DESCRIPTION OF THE TASK –
Each line below should be copied exactly as it stands.

EXTRACTED MATERIAL –
::::::::::

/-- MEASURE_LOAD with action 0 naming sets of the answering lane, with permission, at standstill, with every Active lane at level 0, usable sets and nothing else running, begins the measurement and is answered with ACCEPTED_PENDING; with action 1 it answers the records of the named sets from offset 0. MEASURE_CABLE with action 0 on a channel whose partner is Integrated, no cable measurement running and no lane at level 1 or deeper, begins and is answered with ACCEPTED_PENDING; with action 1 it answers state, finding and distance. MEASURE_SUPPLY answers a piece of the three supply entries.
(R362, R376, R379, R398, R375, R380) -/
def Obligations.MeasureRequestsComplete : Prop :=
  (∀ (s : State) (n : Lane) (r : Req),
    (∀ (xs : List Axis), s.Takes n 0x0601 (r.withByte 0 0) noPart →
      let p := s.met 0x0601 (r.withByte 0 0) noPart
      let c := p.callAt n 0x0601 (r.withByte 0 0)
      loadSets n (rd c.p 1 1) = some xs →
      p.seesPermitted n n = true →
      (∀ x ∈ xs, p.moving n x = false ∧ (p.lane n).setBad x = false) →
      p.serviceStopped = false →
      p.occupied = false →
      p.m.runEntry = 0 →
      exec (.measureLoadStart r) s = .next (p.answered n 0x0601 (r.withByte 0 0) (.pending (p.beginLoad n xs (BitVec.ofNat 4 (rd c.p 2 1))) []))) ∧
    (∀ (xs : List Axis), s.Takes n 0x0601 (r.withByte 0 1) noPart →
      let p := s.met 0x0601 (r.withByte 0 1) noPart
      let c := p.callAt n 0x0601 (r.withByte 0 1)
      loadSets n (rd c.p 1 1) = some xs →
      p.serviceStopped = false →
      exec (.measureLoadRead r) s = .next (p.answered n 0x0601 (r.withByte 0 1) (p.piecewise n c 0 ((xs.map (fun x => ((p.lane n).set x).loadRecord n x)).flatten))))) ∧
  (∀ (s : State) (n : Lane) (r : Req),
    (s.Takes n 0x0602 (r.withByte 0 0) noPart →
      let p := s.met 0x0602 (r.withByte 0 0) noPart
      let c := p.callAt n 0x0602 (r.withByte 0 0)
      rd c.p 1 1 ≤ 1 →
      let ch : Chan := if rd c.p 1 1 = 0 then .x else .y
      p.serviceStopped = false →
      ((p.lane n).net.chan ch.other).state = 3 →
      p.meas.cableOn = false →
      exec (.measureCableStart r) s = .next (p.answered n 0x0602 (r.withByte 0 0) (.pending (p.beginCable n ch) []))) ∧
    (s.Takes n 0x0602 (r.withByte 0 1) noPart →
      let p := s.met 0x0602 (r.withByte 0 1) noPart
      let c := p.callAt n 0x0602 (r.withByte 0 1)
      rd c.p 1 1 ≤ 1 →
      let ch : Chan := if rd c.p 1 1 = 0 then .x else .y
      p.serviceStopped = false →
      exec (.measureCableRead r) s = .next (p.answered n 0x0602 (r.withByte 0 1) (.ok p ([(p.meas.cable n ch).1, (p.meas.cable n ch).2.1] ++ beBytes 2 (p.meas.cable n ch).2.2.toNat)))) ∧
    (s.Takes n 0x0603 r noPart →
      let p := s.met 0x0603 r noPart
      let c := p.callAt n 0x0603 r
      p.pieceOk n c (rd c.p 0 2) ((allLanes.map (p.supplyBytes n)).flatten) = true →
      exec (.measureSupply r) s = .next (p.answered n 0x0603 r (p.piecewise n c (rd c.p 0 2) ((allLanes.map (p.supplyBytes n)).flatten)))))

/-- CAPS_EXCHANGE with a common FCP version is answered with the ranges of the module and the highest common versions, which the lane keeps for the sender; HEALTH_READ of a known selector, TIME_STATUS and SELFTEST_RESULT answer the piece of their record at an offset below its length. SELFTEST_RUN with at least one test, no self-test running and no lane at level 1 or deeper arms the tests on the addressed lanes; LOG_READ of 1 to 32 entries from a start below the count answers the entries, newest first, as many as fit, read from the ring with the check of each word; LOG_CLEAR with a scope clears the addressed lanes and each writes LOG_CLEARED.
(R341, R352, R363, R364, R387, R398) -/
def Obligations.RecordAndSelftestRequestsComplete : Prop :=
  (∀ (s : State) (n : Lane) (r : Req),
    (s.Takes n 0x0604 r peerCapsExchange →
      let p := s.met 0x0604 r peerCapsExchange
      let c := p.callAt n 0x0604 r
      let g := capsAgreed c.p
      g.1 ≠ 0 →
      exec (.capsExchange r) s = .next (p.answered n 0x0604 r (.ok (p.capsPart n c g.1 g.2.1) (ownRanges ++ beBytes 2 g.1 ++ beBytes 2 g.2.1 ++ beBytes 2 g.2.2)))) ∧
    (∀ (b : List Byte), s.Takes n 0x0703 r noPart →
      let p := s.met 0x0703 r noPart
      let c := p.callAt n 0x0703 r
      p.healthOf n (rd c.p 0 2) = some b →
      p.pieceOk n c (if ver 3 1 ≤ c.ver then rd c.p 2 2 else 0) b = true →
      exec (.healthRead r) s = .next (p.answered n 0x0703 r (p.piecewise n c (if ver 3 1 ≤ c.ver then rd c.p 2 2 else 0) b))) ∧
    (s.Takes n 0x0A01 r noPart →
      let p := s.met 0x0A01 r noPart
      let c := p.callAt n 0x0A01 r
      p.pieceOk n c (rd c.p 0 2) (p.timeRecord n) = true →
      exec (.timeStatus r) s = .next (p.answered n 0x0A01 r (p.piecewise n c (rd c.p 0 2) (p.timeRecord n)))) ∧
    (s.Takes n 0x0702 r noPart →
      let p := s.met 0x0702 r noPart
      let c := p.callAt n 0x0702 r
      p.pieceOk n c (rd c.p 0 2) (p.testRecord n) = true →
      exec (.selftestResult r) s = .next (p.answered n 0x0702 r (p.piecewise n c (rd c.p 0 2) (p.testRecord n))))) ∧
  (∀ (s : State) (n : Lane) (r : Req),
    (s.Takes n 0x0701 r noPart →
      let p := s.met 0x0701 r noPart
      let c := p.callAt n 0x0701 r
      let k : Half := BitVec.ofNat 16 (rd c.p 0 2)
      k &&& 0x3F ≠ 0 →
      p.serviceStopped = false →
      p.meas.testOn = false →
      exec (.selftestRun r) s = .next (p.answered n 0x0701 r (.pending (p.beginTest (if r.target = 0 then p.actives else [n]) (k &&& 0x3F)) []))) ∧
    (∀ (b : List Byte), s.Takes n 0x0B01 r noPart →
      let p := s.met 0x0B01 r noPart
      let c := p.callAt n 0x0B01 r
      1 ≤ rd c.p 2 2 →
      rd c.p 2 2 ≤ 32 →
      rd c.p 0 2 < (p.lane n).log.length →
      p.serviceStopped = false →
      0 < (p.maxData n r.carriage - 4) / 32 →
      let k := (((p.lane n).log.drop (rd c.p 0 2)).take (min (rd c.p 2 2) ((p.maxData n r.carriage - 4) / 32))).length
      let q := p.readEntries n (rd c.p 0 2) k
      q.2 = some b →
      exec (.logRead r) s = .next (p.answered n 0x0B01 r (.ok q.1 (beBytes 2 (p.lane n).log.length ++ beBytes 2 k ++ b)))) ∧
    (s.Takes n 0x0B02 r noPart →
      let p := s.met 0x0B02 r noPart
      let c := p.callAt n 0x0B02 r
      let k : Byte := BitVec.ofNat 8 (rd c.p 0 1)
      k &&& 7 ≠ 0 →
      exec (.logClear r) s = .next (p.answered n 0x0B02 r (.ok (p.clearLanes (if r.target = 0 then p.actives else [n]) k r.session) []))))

::::::::::

ANSWER –
/-- MEASURE_LOAD with action 0 naming sets of the answering lane, with permission, at standstill, with every Active lane at level 0, usable sets and nothing else running, begins the measurement and is answered with ACCEPTED_PENDING; with action 1 it answers the records of the named sets from offset 0. MEASURE_CABLE with action 0 on a channel whose partner is Integrated, no cable measurement running and no lane at level 1 or deeper, begins and is answered with ACCEPTED_PENDING; with action 1 it answers state, finding and distance. MEASURE_SUPPLY answers a piece of the three supply entries.
(R362, R376, R379, R398, R375, R380) -/
def Obligations.MeasureRequestsComplete : Prop :=
  (∀ (s : State) (n : Lane) (r : Req),
    (∀ (xs : List Axis), s.Takes n 0x0601 (r.withByte 0 0) noPart →
      let p := s.met 0x0601 (r.withByte 0 0) noPart
      let c := p.callAt n 0x0601 (r.withByte 0 0)
      loadSets n (rd c.p 1 1) = some xs →
      p.seesPermitted n n = true →
      (∀ x ∈ xs, p.moving n x = false ∧ (p.lane n).setBad x = false) →
      p.serviceStopped = false →
      p.occupied = false →
      p.m.runEntry = 0 →
      exec (.measureLoadStart r) s = .next (p.answered n 0x0601 (r.withByte 0 0) (.pending (p.beginLoad n xs (BitVec.ofNat 4 (rd c.p 2 1))) []))) ∧
    (∀ (xs : List Axis), s.Takes n 0x0601 (r.withByte 0 1) noPart →
      let p := s.met 0x0601 (r.withByte 0 1) noPart
      let c := p.callAt n 0x0601 (r.withByte 0 1)
      loadSets n (rd c.p 1 1) = some xs →
      p.serviceStopped = false →
      exec (.measureLoadRead r) s = .next (p.answered n 0x0601 (r.withByte 0 1) (p.piecewise n c 0 ((xs.map (fun x => ((p.lane n).set x).loadRecord n x)).flatten))))) ∧
  (∀ (s : State) (n : Lane) (r : Req),
    (s.Takes n 0x0602 (r.withByte 0 0) noPart →
      let p := s.met 0x0602 (r.withByte 0 0) noPart
      let c := p.callAt n 0x0602 (r.withByte 0 0)
      rd c.p 1 1 ≤ 1 →
      let ch : Chan := if rd c.p 1 1 = 0 then .x else .y
      p.serviceStopped = false →
      ((p.lane n).net.chan ch.other).state = 3 →
      p.meas.cableOn = false →
      exec (.measureCableStart r) s = .next (p.answered n 0x0602 (r.withByte 0 0) (.pending (p.beginCable n ch) []))) ∧
    (s.Takes n 0x0602 (r.withByte 0 1) noPart →
      let p := s.met 0x0602 (r.withByte 0 1) noPart
      let c := p.callAt n 0x0602 (r.withByte 0 1)
      rd c.p 1 1 ≤ 1 →
      let ch : Chan := if rd c.p 1 1 = 0 then .x else .y
      p.serviceStopped = false →
      exec (.measureCableRead r) s = .next (p.answered n 0x0602 (r.withByte 0 1) (.ok p ([(p.meas.cable n ch).1, (p.meas.cable n ch).2.1] ++ beBytes 2 (p.meas.cable n ch).2.2.toNat)))) ∧
    (s.Takes n 0x0603 r noPart →
      let p := s.met 0x0603 r noPart
      let c := p.callAt n 0x0603 r
      p.pieceOk n c (rd c.p 0 2) ((allLanes.map (p.supplyBytes n)).flatten) = true →
      exec (.measureSupply r) s = .next (p.answered n 0x0603 r (p.piecewise n c (rd c.p 0 2) ((allLanes.map (p.supplyBytes n)).flatten)))))

/-- CAPS_EXCHANGE with a common FCP version is answered with the ranges of the module and the highest common versions, which the lane keeps for the sender; HEALTH_READ of a known selector, TIME_STATUS and SELFTEST_RESULT answer the piece of their record at an offset below its length. SELFTEST_RUN with at least one test, no self-test running and no lane at level 1 or deeper arms the tests on the addressed lanes; LOG_READ of 1 to 32 entries from a start below the count answers the entries, newest first, as many as fit, read from the ring with the check of each word; LOG_CLEAR with a scope clears the addressed lanes and each writes LOG_CLEARED.
(R341, R352, R363, R364, R387, R398) -/
def Obligations.RecordAndSelftestRequestsComplete : Prop :=
  (∀ (s : State) (n : Lane) (r : Req),
    (s.Takes n 0x0604 r peerCapsExchange →
      let p := s.met 0x0604 r peerCapsExchange
      let c := p.callAt n 0x0604 r
      let g := capsAgreed c.p
      g.1 ≠ 0 →
      exec (.capsExchange r) s = .next (p.answered n 0x0604 r (.ok (p.capsPart n c g.1 g.2.1) (ownRanges ++ beBytes 2 g.1 ++ beBytes 2 g.2.1 ++ beBytes 2 g.2.2)))) ∧
    (∀ (b : List Byte), s.Takes n 0x0703 r noPart →
      let p := s.met 0x0703 r noPart
      let c := p.callAt n 0x0703 r
      p.healthOf n (rd c.p 0 2) = some b →
      p.pieceOk n c (if ver 3 1 ≤ c.ver then rd c.p 2 2 else 0) b = true →
      exec (.healthRead r) s = .next (p.answered n 0x0703 r (p.piecewise n c (if ver 3 1 ≤ c.ver then rd c.p 2 2 else 0) b))) ∧
    (s.Takes n 0x0A01 r noPart →
      let p := s.met 0x0A01 r noPart
      let c := p.callAt n 0x0A01 r
      p.pieceOk n c (rd c.p 0 2) (p.timeRecord n) = true →
      exec (.timeStatus r) s = .next (p.answered n 0x0A01 r (p.piecewise n c (rd c.p 0 2) (p.timeRecord n)))) ∧
    (s.Takes n 0x0702 r noPart →
      let p := s.met 0x0702 r noPart
      let c := p.callAt n 0x0702 r
      p.pieceOk n c (rd c.p 0 2) (p.testRecord n) = true →
      exec (.selftestResult r) s = .next (p.answered n 0x0702 r (p.piecewise n c (rd c.p 0 2) (p.testRecord n))))) ∧
  (∀ (s : State) (n : Lane) (r : Req),
    (s.Takes n 0x0701 r noPart →
      let p := s.met 0x0701 r noPart
      let c := p.callAt n 0x0701 r
      let k : Half := BitVec.ofNat 16 (rd c.p 0 2)
      k &&& 0x3F ≠ 0 →
      p.serviceStopped = false →
      p.meas.testOn = false →
      exec (.selftestRun r) s = .next (p.answered n 0x0701 r (.pending (p.beginTest (if r.target = 0 then p.actives else [n]) (k &&& 0x3F)) []))) ∧
    (∀ (b : List Byte), s.Takes n 0x0B01 r noPart →
      let p := s.met 0x0B01 r noPart
      let c := p.callAt n 0x0B01 r
      1 ≤ rd c.p 2 2 →
      rd c.p 2 2 ≤ 32 →
      rd c.p 0 2 < (p.lane n).log.length →
      p.serviceStopped = false →
      0 < (p.maxData n r.carriage - 4) / 32 →
      let k := (((p.lane n).log.drop (rd c.p 0 2)).take (min (rd c.p 2 2) ((p.maxData n r.carriage - 4) / 32))).length
      let q := p.readEntries n (rd c.p 0 2) k
      q.2 = some b →
      exec (.logRead r) s = .next (p.answered n 0x0B01 r (.ok q.1 (beBytes 2 (p.lane n).log.length ++ beBytes 2 k ++ b)))) ∧
    (s.Takes n 0x0B02 r noPart →
      let p := s.met 0x0B02 r noPart
      let c := p.callAt n 0x0B02 r
      let k : Byte := BitVec.ofNat 8 (rd c.p 0 1)
      k &&& 7 ≠ 0 →
      exec (.logClear r) s = .next (p.answered n 0x0B02 r (.ok (p.clearLanes (if r.target = 0 then p.actives else [n]) k r.session) []))))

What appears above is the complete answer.